Mathematics is live text (\(\bar{x} \pm t\cdot\text{SE}\) renders as MathML, not an image). Every figure carries an alt line stating its message, a “what to notice” reading, and an adjacent data-summary table, so each point survives without the picture. Series are distinguished by linestyle and marker (solid = the \(t\) interval / a capturing interval / the target-lower line; dashed with an “×” = the percentile interval / a missing interval; dots vs. × for lower vs. upper endpoints) and by labels, not color alone. A clean lint and a clean render are evidence; the rendered assistive-technology review is a human step.

Assessment (descriptive only)

This lab contributes learning evidence toward constructing and reading a percentile confidence interval, contrasting it with the \(t\) interval, and separating sampling from Monte-Carlo error. That is the shape only; the actual graded prompts, weightings, and due dates live in Blackboard.

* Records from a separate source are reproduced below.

def execMwld (w : WE) (s : State) : Host.Outcome State Fault Refusal :=
  runUnit (fun v => engIssue w { src := [mSrc w.b 4] } true (fun ls x => do
    let n (i : Nat) : Nat := (x.w 0 i).v.toNat
    let d : WDesc := ⟨n 0, n 1, n 2 / 16 % 4, n 2 % 8⟩
    badDesc (decide (2 ≤ d.wcmp) || decide (4 ≤ d.wfmt)) x.lane
    badAlign [d.wofs, d.wstep] 128 x.lane
    badRange (decide (2 ^ 21 < d.wofs + tileBytes d.wfmt d.wcmp)) d.wofs x.lane
    acceptM v w ls (.mwld d) fun b => { b with matrix := { b.matrix with wd := some d } }) v) s
/-- A format pair of R330. -/
def pairOk (wf af : Nat) : Bool := if isNarrow wf then isNarrow af else wf == af
def execMloop (w : WE) (s : State) : Host.Outcome State Fault Refusal :=
  runUnit (fun v => engIssue w { src := [mSrc w.a 1, mSrc w.b 4, mSrc w.c 1] } true (fun ls x => do
    let n (i : Nat) : Nat := (x.w 1 i).v.toNat
    let row := rowOf (x.w 0).v; let c := (x.w 2).v
    let m := mOf c; let k := sOf c
    let aofs := n 0; let astride := n 1; let scb := n 2 / 65536; let afmt := n 2 % 8; let kofs := n 3
    badDesc (decide (4 ≤ afmt) || kofs % 32 != 0 || (isNarrow afmt && (scb % 4 != 0 || decide (scb < kofs / 32 + 3 * k)))) x.lane
    match v.b.matrix.wd with
    | none => faultA fcFormat 0 x.lane
    | some d =>
      needA (pairOk d.wfmt afmt) (.fault fcFormat 0 x.lane 0)
      badAlign [aofs, astride] 4 x.lane
      badRange (decide (16384 < row + m)) row x.lane
      let rs := (List.range m).flatMap fun i => (rowRanges afmt scb kofs (96 * k)).map fun r => (rowBase aofs astride i + r.1, r.2)
      match rs.find? fun r => !(v.b.inDecl r.1 r.2 || v.b.inShelf r.1 r.2) with
      | some r => faultA fcRange r.1 x.lane
      | none =>
        let last := d.wofs + (k - 1) * d.wstep
        badRange (decide (2 ^ 21 < last + tileBytes d.wfmt d.wcmp)) last x.lane
        acceptM v w ls (.mloop row m k (zOf c) aofs astride scb afmt kofs d)) v) s
def execMrowsc (w : WE) (s : State) : Host.Outcome State Fault Refusal :=
  runUnit (fun v => engIssue w { src := [mSrc w.a 1, mSrc w.b 1, mSrc w.c 1] } true (fun ls x => do
    let row := rowOf (x.w 0).v; let o := (x.w 1).v.toNat; let m := mOf (x.w 2).v
    badAlign [o] 4 x.lane
    badRange (decide (16384 < row + m)) row x.lane
    badRange (!(v.b.inDecl o (4 * m) || v.b.inShelf o (4 * m))) o x.lane
    acceptM v w ls (.mrowsc row m o)) v) s
/-- Bytes that MDRAIN writes for row `i`: ranges of shared offsets (R342). -/
def drainRanges (dofs dstride scb dfmt k0 i : Nat) : List (Nat × Nat) :=
  (rowRanges dfmt scb k0 128).map fun r => (rowBase dofs dstride i + r.1, r.2)
def execMdrain (w : WE) (s : State) : Host.Outcome State Fault Refusal :=
  runUnit (fun v => engIssue w { src := [mSrc w.a 1, mSrc w.b 4, mSrc w.c 1] } true (fun ls x => do
    let n (i : Nat) : Nat := (x.w 1 i).v.toNat
    let row := rowOf (x.w 0).v; let c := (x.w 2).v
    let m := mOf c
    let dofs := n 0; let dstride := n 1; let scb := n 2 / 65536; let dfmt := n 2 % 8; let k0 := n 3
    let t := (BitVec.ofNat 8 (n 2 / 256)).toInt
    badDesc (decide (5 ≤ dfmt) || k0 % 32 != 0 || (isNarrow dfmt && (scb % 4 != 0 || decide (scb < k0 / 32 + 4)))) x.lane
    badAlign [dofs, dstride] 4 x.lane
    badRange (decide (16384 < row + m)) row x.lane
    let rs := (List.range m).flatMap (drainRanges dofs dstride scb dfmt k0)
    match rs.find? fun r => !v.b.inDecl r.1 r.2 with
    | some r => faultA fcRange r.1 x.lane
    | none => acceptM v w ls (.mdrain row m (zOf c) dofs dstride scb t dfmt k0) fun b => rs.foldl (fun b r => b.clearLines r.1 r.2) b) v) s
def execMzero (w : WE) (s : State) : Host.Outcome State Fault Refusal :=
  runUnit (fun v => engIssue w { src := [mSrc w.a 1, mSrc w.c 1] } true (fun ls x => do
    let row := rowOf (x.w 0).v; let m := mOf (x.w 1).v
    badRange (decide (16384 < row + m)) row x.lane
    acceptM v w ls (.mzero row m)) v) s
/-- MSTAT holds until every operation accepted before it has completed (R344). -/
def execMstat (w : WE) (clr : Bool) (s : State) : Host.Outcome State Fault Refusal :=
  runUnit (fun v => engIssue w { dst := some ⟨w.a, 1⟩ } false (fun ls _ => inOrder false none do
    let upTo := ((v.b.waitOf v.u).map (·.after)).getD v.b.matrix.tl.given
    needA (v.b.matrix.ops.all fun o => decide (upTo < o.no)) .hold
    writeAll v ⟨w.a, 1⟩ ls [⟨v.b.matrix.status, false⟩]
    if clr then modA fun s => s.modBlk v.u.blk fun b => { b with matrix := { b.matrix with status := 0 } }
    uDone v) v) s

/-! ## The pipes (R322, R323) -/

/-- Accumulator rows an operation acts on: first row, count, and whether it writes them. -/
def MKind.rows : MKind → List (Nat × Nat × Bool)
  | .mwld _ => []
  | .mloop row m .. => [(row, m, true)]
  | .mrowsc row m _ => [(row, m, true)]
  | .mdrain row m z .. => [(row, m, z)]
  | .mzero row m => [(row, m, true)]
  | .amask row m _ => [(row, m, true), (row + 128, m, true), (row + 256, m, true)]
def MKind.drains : MKind → Bool
  | .mdrain .. => true
  | _ => false
/-- Two operations may not pass each other on some row (R323). -/
def rowsMeet (a b : List (Nat × Nat × Bool)) : Bool :=
  a.any fun x => b.any fun y => (x.2.2 || y.2.2) && decide (x.1 < y.1 + y.2.1 ∧ y.1 < x.1 + x.2.1)
/-- Blocks of a core whose engines work. -/
def State.engBlocks (s : State) (core : Nat) : List Block := (s.resident core).filter s.engineRuns
/-- Rows still open to operations accepted before number `acc` on the core. -/
def State.openRows (s : State) (core acc : Nat) : List (Nat × Nat × Bool) :=
  (s.engBlocks core).flatMap fun b =>
    (b.matrix.ops.filter fun o => decide (o.acc < acc) && !o.done && !(o.kind.drains && o.begun)).flatMap (·.kind.rows) ++
    (b.attn.ops.filter fun o => decide (o.acc < acc) && o.kind == .aseq).flatMap fun o => [(o.pass.orow, o.pass.nrows, true)]
/-- The operation whose turn it is in a pipe: the earliest accepted that is not done. -/
def State.pipeHead (s : State) (core : Nat) (drain : Bool) : Option (Block × MOp) :=
  ((s.engBlocks core).flatMap fun b => (b.matrix.ops.filter fun o => !o.done && o.kind.drains == drain).map fun o => (b, o)).foldl
    (fun m x => match m with | some y => if x.2.acc < y.2.acc then some x else some y | none => some x) none
def modM (blk no : Nat) (f : MOp → MOp) (s : State) : State :=
  s.modBlk blk fun b => { b with matrix := { b.matrix with ops := updFirst (·.no == no) f b.matrix.ops } }
/-- The tile at a cabinet offset as a latch. -/
def State.loadTile (s : State) (b : Block) (d : WDesc) (o : Nat) : Latch :=
  let n := tileBytes d.wfmt d.wcmp
  ⟨b.uid, o, d.wfmt, d.wcmp, s.rd (kCab b.core o) n, s.rdPsn (kCab b.core o) n⟩

/-- The tile that a latch holds. -/
def Latch.holds (l : Latch) (b : Block) (d : WDesc) (o : Nat) : Bool := l.blk == b.uid && l.wofs == o && l.wfmt == d.wfmt && l.wcmp == d.wcmp
/-- A tile is loaded into the latch that was loaded longest ago; the latches belong to its block (R327). -/
def newLatch (l : Latch) (ls : List Latch) : List Latch := l :: (ls.filter fun x => x.blk == l.blk).take 1

/-- MROWSC on one row (R340). -/
def rowScale (f : PWord) (ws : List PWord) : List PWord × Flg :=
  let rs := ws.map fun w => (f32.mulV .rn (f32.decode w.v.toNat) (f32.decode f.v.toNat), w.p || f.p)
  (rs.map fun r => ⟨BitVec.ofNat 32 r.1.1, r.2⟩, rs.foldl (fun a r => a ||| r.1.2 ||| flagIf r.2 fPSN) 0)
/-- Bit `i` of packed bytes. -/
def bitAt (t : Array Byte) (i : Nat) : Bool := (byteAt t (i / 8)).testBit (i % 8)
/-- The bytes of a shared range, with their poison, from the lines that were read. -/
def gotBytes (got : List Landing) (o n : Nat) : List Byte × List Bool :=
  let piece {α : Type} (f : Landing → List α) (d : α) (c : Nat × Nat) : List α :=
    match got.find? (·.line == c.1 / 128) with
    | some h => ((f h).drop (c.1 % 128)).take c.2
    | none => List.replicate c.2 d
  ((lineCuts o n).flatMap (piece (·.bytes) 0#8), (lineCuts o n).flatMap (piece (·.psn) false))
/-- What a K-step reads of an activation row, at element `e` of the row that starts at `rb`: its elements and its scales (R328, R339). -/
def kRanges (afmt scb e rb : Nat) : List (Nat × Nat) :=
  let sp := rowSpan afmt scb e 96
  (rb + sp.1, sp.2) :: if isNarrow afmt then [(rb + e / 32, 3)] else []
/-- The shared bytes that an operation reads at a step (R334). -/
def MKind.reads (k : MKind) (step : Nat) : List (Nat × Nat) :=
  match k with
  | .mloop _ m _ _ aofs astride scb afmt kofs _ => (List.range m).flatMap fun i => kRanges afmt scb (kofs + 96 * step) (rowBase aofs astride i)
  | .mrowsc _ m fofs => [(fofs, 4 * m)]
  | .amask _ m mofs => [(mofs, 48 * m)]
  | _ => []
/-- The lines that it has still to read. -/
def MOp.need (o : MOp) : List Nat :=
  ((o.kind.reads o.step).flatMap fun r => (lineCuts r.1 r.2).map (·.1 / 128)).filter fun l => !(o.got.any (·.line == l))

/-- One drained row as bytes of its ranges, with poison, and its flags (R342). -/
def drainRow (scb : Nat) (t : Int) (dfmt k0 rb : Nat) (ws : List PWord) : List Frag × Flg :=
  let psn := flagIf (ws.any (·.p)) fPSN
  let v (w : PWord) : FVal := f32.decode w.v.toNat
  let o := rowSpan dfmt scb k0 128
  match dfmt with
  | 4 => ([⟨rb + o.1, ws.flatMap fun w => leBytes 4 w.v.toNat, ws.flatMap fun w => List.replicate 4 w.p⟩], psn)
  | 2 | 3 =>
    let rs := ws.map fun w => ((wfmtOf dfmt).ofV .rn (v w), w.p)
    ([⟨rb + o.1, rs.flatMap fun r => leBytes 2 r.1.1, rs.flatMap fun r => [r.2, r.2]⟩], rs.foldl (fun a r => a ||| r.1.2) psn)
  | _ =>
    let nf := nfmtOf dfmt
    let blk (c : Nat) : List PWord := (ws.drop (32 * c)).take 32
    let sc (c : Nat) : Nat × Flg := scaleOf ((blk c).map v) t
    let codes : List ((Nat × Flg) × Bool) := (List.range 4).flatMap fun c =>
      (blk c).map fun w => (if (sc c).1 = 255 then (0, fNV) else nfNarrowV nf (v w) (127 - (sc c).1), w.p)
    let fl := (List.range 4).foldl (fun a c => a ||| (sc c).2) (codes.foldl (fun a x => a ||| x.1.2) psn)
    let scales : Frag := ⟨rb + k0 / 32, (List.range 4).map fun c => BitVec.ofNat 8 (sc c).1, (List.range 4).map fun c => (blk c).any (·.p)⟩
    let els : Frag := if dfmt = 0 then ⟨rb + o.1, codes.map fun x => BitVec.ofNat 8 x.1.1, codes.map (·.2)⟩
      else
        let quad (q : Nat) : List ((Nat × Flg) × Bool) := (codes.drop (4 * q)).take 4
        let num (q : Nat) : Nat := ((quad q).zipIdx.map fun x => x.1.1.1 * 2 ^ (6 * x.2)).sum
        let p (q i : Nat) : Bool := ((quad q)[i]?).elim false (·.2)
        ⟨rb + o.1, (List.range 32).flatMap fun q => leBytes 3 (num q),
          (List.range 32).flatMap fun q => [p q 0 || p q 1, p q 1 || p q 2, p q 2 || p q 3]⟩
    ([scales, els], fl)
/-- Cuts bytes into pieces that lie within lines. -/
def cutLines : Nat → Frag → List Frag
  | 0, _ => []
  | k + 1, f =>
    if f.bytes = [] then [] else
    let n := 128 - f.ofs % 128
    ⟨f.ofs, f.bytes.take n, f.psn.take n⟩ :: cutLines k ⟨f.ofs + n, f.bytes.drop n, f.psn.drop n⟩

Public vs. graded. This is a public, ungraded lab exemplar. Graded lab prompts, keys, rubrics, point values, and due dates live in Blackboard Ultra, which governs.

Looking ahead

You now have two ways to build an interval — a formula and a resample — plus a clear-eyed view of what either one claims and how many resamples the second one needs. Lab 3 leaves the mean behind and returns to ranks, building distribution-free procedures for paired and two-sample data where even the bootstrap’s assumptions are more than we want to make.